Beautifully told, with engaging depth and richness, this stand-alone novel, the latest in Shinn's Samaria series (Archangel, etc.), will win new readers and delight existing fans. In an expansion of a folk tale briefly related in Archangel, the Edori wanderer Susannah becomes the Angelica of the archangel Gaaron, giving up her peripatetic life and her faithless lover to live with the angels. One subplot concerns the mystery of the strange men who can literally disappear and have long sticks that shoot fire and destroy entire campsites and villages. In another subplot, Gaaron's sister, Miriam, a perverse and uncontrollable mortal, goes to live with the Edori but ends up involved in something much larger when her tribe captures one of the alien men.

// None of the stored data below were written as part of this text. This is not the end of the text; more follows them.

/-- Where a product stage takes its operation: partition, stage, the micro-batch's piece starts (R110), the blocks to write. -/
structure ProdCtx where
  part : Nat
  stage : Stage
  starts : List Nat
  blocks : BlockRange
  deriving DecidableEq, Repr

/-- The results of a product or convolution stored, with the flags of its blocks. -/
def Body.storeProduct (b : Body) (x : ProdCtx) (fa : Fmt) (n : Nat) (out : Loc) (mask : List Bool) (os : List CellOut) : Body × Nat :=
  b.storeOutputs x.part out (outFmt x.stage fa) (outWidth x.stage) mask (max 1 x.stage.blockRows * n) x.blocks.lo x.blocks.hi os

/-- A MATMUL, DISTANCE or COMPARE operation. -/
def Body.runProduct (b : Body) (x : ProdCtx) (rd : ReadDir) (a : Mat) (s : Stationary) (out : Loc) (mask : Nat → Nat → List Bool) : Effect :=
  let p := x.part
  let d := b.loadMat p a
  let h := b.stationary p x.stage rd s
  let w := stationed rd h.1 h.2
  let sa := b.scaleCodes p a d.rows d.cols
  let rows := d.codes.zipIdx.map (fun (r, i) => (r, scalesOf sa d.cols i))
  let os := productOutputs x.stage b p d.fmt x.starts rows w
  let r := b.storeProduct x d.fmt w.vecs.length out (mask rows.length w.vecs.length) os
  Effect.done (r.1.afterLoads p x.stage rd s h.1) (r.2 ||| flagIf (d.malformed || w.malformed) flagBellMalformed)

/-! ## Convolution (03, R58) -/

/-- The image row of a tap at output pixel (oy, ox); none outside the image. -/
def tapPixel (c : ConvShape) (oy ox : Nat) (t : Tap) : Option Nat :=
  let y := (oy * c.stride + t.ky * c.dilation : Int) - c.padY
  let x := (ox * c.stride + t.kx * c.dilation : Int) - c.padX
  if 0 ≤ y ∧ y < c.height ∧ 0 ≤ x ∧ x < c.width then some (y.toNat * c.width + x.toNat) else none

/-- Streamed values of output pixel (oy, ox): 32 channels for each tap in the toolchain's order; zero outside the image. -/
def convRow (c : ConvShape) (codes : List (List Nat)) (scales : List Nat) (oy ox : Nat) : List Nat × List Nat :=
  let vals := c.taps.flatMap (fun t => match tapPixel c oy ox t with
    | some i => (List.range 32).map (fun k => (codes.getD i []).getD (32 * t.cblock + k) 0)
    | none => List.replicate 32 0)
  let ss := if scales.isEmpty then [] else c.taps.map (fun t => match tapPixel c oy ox t with
    | some i => (scalesOf scales c.channels i).getD t.cblock 127
    | none => 127)
  (vals, ss)

/-- The rows of taps of every output position in ascending order. -/
def convRows (c : ConvShape) (codes : List (List Nat)) (scales : List Nat) : List (List Nat × List Nat) :=
  (List.range (c.outH * c.outW)).map (fun q => convRow c codes scales (q / max 1 c.outW) (q % max 1 c.outW))

/-- A CONV operation: the image has a row for each pixel, the filters a column for each filter, in contraction order; diagonal reuse
leaves the results as they are (R58). The weight gradient contracts over output positions, the taps of a position in its row (R102); the blocks
of its streamed operand then lie along positions, for each element of the taps (R79, log 83). -/
def Body.runConv (b : Body) (x : ProdCtx) (c : ConvShape) (rd : ReadDir) (a w : Mat) (out : Loc) (grad : Bool)
    (mask : Nat → Nat → List Bool) : Effect :=
  let p := x.part
  let d := b.loadMat p a
  let h := b.heldMat p rd w
  let taps := convRows c d.codes (if grad then [] else b.scaleCodes p a d.rows d.cols)
  let sg := b.scaleCodes p a (32 * c.taps.length) taps.length
  let rows := if grad then (transposeRows taps.length (32 * c.taps.length) (taps.map (·.1))).zipIdx.map (fun (r, i) =>
    (r, scalesOf sg taps.length i)) else taps
  let v := stationed rd h.1 h.2
  let os := productOutputs x.stage b p d.fmt x.starts rows v
  let r := b.storeProduct x d.fmt v.vecs.length out (mask rows.length v.vecs.length) os
  Effect.done (r.1.loadRect p x.stage rd h.1) (r.2 ||| flagIf (d.malformed || h.2) flagBellMalformed)

/-! ## Vector instructions (Table 8.2) -/

/-- R76: a result that is a NaN is the canonical one. -/
def quietNaN (t : Fmt) (a : Nat) : Nat := if (t.decode a).isNaN then t.spec.canonicalNaN else a

/-- Two-operand arithmetic on codes; a compare writes the model's code for its truth value (log 30). -/
def vecOp2 (op : VecOp2) (t : Fmt) (a b : Nat) : Nat :=
  let x := t.decode a
  let y := t.decode b
  let open_ := x.isNaN || y.isNaN || (x.isZero && y.isZero && decide (a ≠ b))
  match op with
  | .add => fadd t a b
  | .sub => fsub t a b
  | .mul => fmul t a b
  | .div => fdiv t a b
  | .min => if open_ then quietNaN t (Config.minMaxOpen false t.code a b) else if y.lt x then b else a
  | .max => if open_ then quietNaN t (Config.minMaxOpen true t.code a b) else if x.lt y then b else a
  | .lt => Config.compareCode t.code (x.lt y)
  | .le => Config.compareCode t.code (x.le y)
  | .eq => Config.compareCode t.code (x.le y && y.le x)

/-- One-operand instructions; TRANS rounds to its destination, COMPOSED works in FP32. -/
def vecOp1 (op : VecOp1) (t dst : Fmt) (a : Nat) : Nat :=
  match op with
  | .sqrt => fsqrt t a
  | .rsqrt => frsqrt t a
  | .exp2 => fexp2 t dst a
  | .log2 => flog2 t dst a
  | .ln => fln t dst a
  | .sigmoid => sigmoid a
  | .silu => silu a
  | .tanh => tanhf a
  | .gelu => gelu a
  | .neg => (t.encode (t.decode a).neg).code

/-- CONVERT between formats (R77). A float that enters an integer format has no stated result (log 30). -/
def vecConvert (src dst : Fmt) (a : Nat) : Flagged :=
  if dst.isInt then
    if src.isInt then
      let r := saturate dst.bits (toSigned src.bits a)
      ⟨ofSigned dst.bits r.1, r.2⟩
    else ⟨Config.toIntOpen dst.code a, false⟩
  else if src.isInt then dst.encode (FVal.ofDyadic ⟨toSigned src.bits a, 0⟩)
  else convert src dst a

/-- R187: a conversion that meets a flag is counted and sets XSUM_RANGE. -/
def Body.rangeMet (b : Body) (e met : Nat) : Body × Nat :=
  if met = 0 then (b, 0) else (b.alterEngine e (fun x => { x with range := wrap 32 (x.range + met) }), flagXsumRange)

/-- Context of a vector operation: partition, engine, step and stage. -/
structure VecCtx where
  part : Nat
  engine : Nat
  step : Nat
  stage : Stage
  deriving DecidableEq, Repr

def f32s (b : Body) (p : Nat) (l : Loc) (n : Nat) : List Nat := b.codes p l .fp32 n

/-- MX quantisation of `n` values in blocks of 32 (R80). -/
def mxBlocks (t : Fmt) (vs : List FVal) : List MxBlock := (spansOf (vs.length + 1) vs).map (mxQuantise t)
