-- ==== Sys2Proof/Machine/Power.lean ====
section
/-!
DEFINITION. Power and heat (11, R272 to R287): the band, freeze duty, grants, the operating point and its deferral by droop, thermal
increments and stops. Bands are held in units of 10⁻⁶ W (log 36).
-/

namespace Sys2Proof.Machine

/-! ## The band (R276) -/

def microW : Nat := 1000000

/-- The row whose FROM_W is the highest at or below `w`. -/
def rampRow (rows : List RampRow) (w : Nat) : RampRow := ((rows.filter (fun r => decide (r.fromW ≤ w))).getLast?).getD ⟨0, 0, 0⟩

/-- DUTY_STEP_W of the point in force, as the controller has corrected it (R274). -/
def Body.dutyStep (b : Body) : Nat :=
  ((b.power.corrected.find? (fun x => decide (x.1 = b.power.op))).elim b.opEntry.dutyStepW (·.2)) * microW

/-- UP and DOWN are in W per ms, a beat in ns. Before the first beat has been measured there is no ramp (log 105). -/
def Body.ceiling (b : Body) : Nat :=
  let w := b.power.pavgPrev
  let cap := min 3400 b.power.grant * microW
  if b.power.history.isEmpty then cap else min cap (w * microW + (rampRow b.book.tables.ramp w).up * b.beatNs)

def Body.floor_ (b : Body) : Int :=
  let w := b.power.pavgPrev
  min ((w * microW : Nat) - ((rampRow b.book.tables.ramp w).down * b.beatNs : Nat) : Int) ((b.ceiling : Int) - b.dutyStep)

/-! ## Freeze duty (R277) -/

def ceilDiv (x d : Nat) : Nat := (x + d - 1) / d

/-- Duty and rally at the end of an interval. -/
structure DutyStep where
  duty : Nat
  rally : Bool
  deriving DecidableEq, Repr

/-- R277, with `p` in the band's units. -/
def nextDuty (n p ceil step : Nat) (floor : Int) : DutyStep :=
  if ceil < p then ⟨min 15 (n + ceilDiv (p - ceil) step), false⟩
  else if (p : Int) < floor then
    (if 0 < n then ⟨n - ceilDiv (floor - p).toNat step, false⟩ else ⟨0, true⟩)
  else if (p : Int) < (ceil : Int) - step ∧ 0 < n then ⟨n - 1, false⟩
  else ⟨n, false⟩

/-! ## Rally load (R271) -/

/-- A unit of `PowerSample.fill` that rally may use: it holds no operation in flight, and its half is not FENCED. -/
def Body.rallyUnit (b : Body) (u : Nat) : Bool :=
  if u < 4 then !b.fenced (u / 2) && !b.parts.any (·.busyPitch u)
  else if u < 8 then !b.fenced ((u - 4) / 2) && !b.parts.any (·.busyEngine (u - 4))
  else decide (u < 10) && !b.fenced (u - 8)

/-- Rally at its largest, W. -/
def Body.rallyMost (b : Body) (m : PowerSample) : Nat := ((m.fill.filter (fun x => b.rallyUnit x.1)).map (·.2)).foldl (· + ·) 0

/-- What rally fills to: the level before the arrival, within the ceiling, and the ramp floor while it holds that. -/
def Body.rallyGoal (b : Body) : Nat :=
  max (min (b.rallyHeld.getD 0 * microW) b.ceiling) (if b.power.rallyFloor then min b.floor_.toNat b.ceiling else 0)

/-- Rally load of an interval, in the band's units: the difference between the draw and the goal, as far as the idle units reach. -/
def Body.rallyLoad (b : Body) (m : PowerSample) : Nat := min (b.rallyMost m * microW) (b.rallyGoal - m.draw * microW)

/-- P of an interval (R277), in the band's units: the mean input power, rally load included. -/
def Body.inputP (b : Body) (m : PowerSample) : Nat := m.draw * microW + b.rallyLoad m

/-- Rally goes on holding the floor while the draw alone would lie below it (log 104). -/
def Body.holdsFloor (b : Body) (m : PowerSample) (wanted : Bool) : Bool :=
  wanted || (b.power.rallyFloor && decide (((m.draw * microW : Nat) : Int) < b.floor_))

/-- Rally at its largest leaves the draw below the floor (R277). -/
def Body.floorUnmet (b : Body) (m : PowerSample) : Bool := decide ((((m.draw + b.rallyMost m) * microW : Nat) : Int) < b.floor_)

/-! ## Records of Table 16.3, POWER (log 37) -/

def Body.powerRecord (b : Body) (event : Nat) : Body := b.record recPower (tBand * 64) 0 [event]

def evCapSet : Nat := 1
def evCapClear : Nat := 2
def evConflictSet : Nat := 3
def evConflictClear : Nat := 4
def evLapse : Nat := 5
def evDeferred : Nat := 6

/-- CAP_UNMET sets or clears, with its record (R280). -/
def Body.setCapUnmet (b : Body) (x : Bool) : Body :=
  if b.power.capUnmet = x then b
  else ({ b with power := { b.power with capUnmet := x } }).powerRecord (if x then evCapSet else evCapClear)

/-- FIXED_CAP_CONFLICT sets or clears, with its record (R279). -/
def Body.setConflict (b : Body) (x : Bool) : Body :=
  if b.power.fixedConflict = x then b
  else ({ b with power := { b.power with fixedConflict := x } }).powerRecord (if x then evConflictSet else evConflictClear)

/-! ## Grants (R281 to R283, R304) -/

/-- A grant that the controller reads from slot 32; `arrival` is the beat in which it landed in slot 0. -/
def Body.applyGrant (b : Body) (seq watts arrival : Nat) : Body :=
  let w := min 3400 watts
  if seq ≤ b.power.seq then b
  else
    let p := { b.power with seq := seq, grantBeat := arrival, lapsed := false }
    if p.grant < w ∧ b.hasBeat ∧ b.clock.beat < arrival + 2 then { b with power := { p with pendingRaise := some (w, arrival + 2) } }
    else { b with power := { p with grant := w, pendingRaise := none } }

Underneath the action lies a love story, all the more realistic for its quietness, as a homesick woman used to showing her feelings comes to love an angel used to hiding his. Threaded through the intertwining plots is the gorgeous prose music, the bright strand that links all the Samaria novels. The fantastic tone of the novel belies its SF underpinnings: Susannah's dreams of silver and glass panels evoke technology, and the dramatic conclusion, melding machine and dream, is an emotional high point. This SF-fantasy hybrid will please lovers of plot and world-building as well as romance. (Mar. 4)
Forecast:Women, the obvious target for this one, will be attracted by the ethereal yet far from glamorous female figure on the jacket. A review in
Romantic Times will give an extra boost.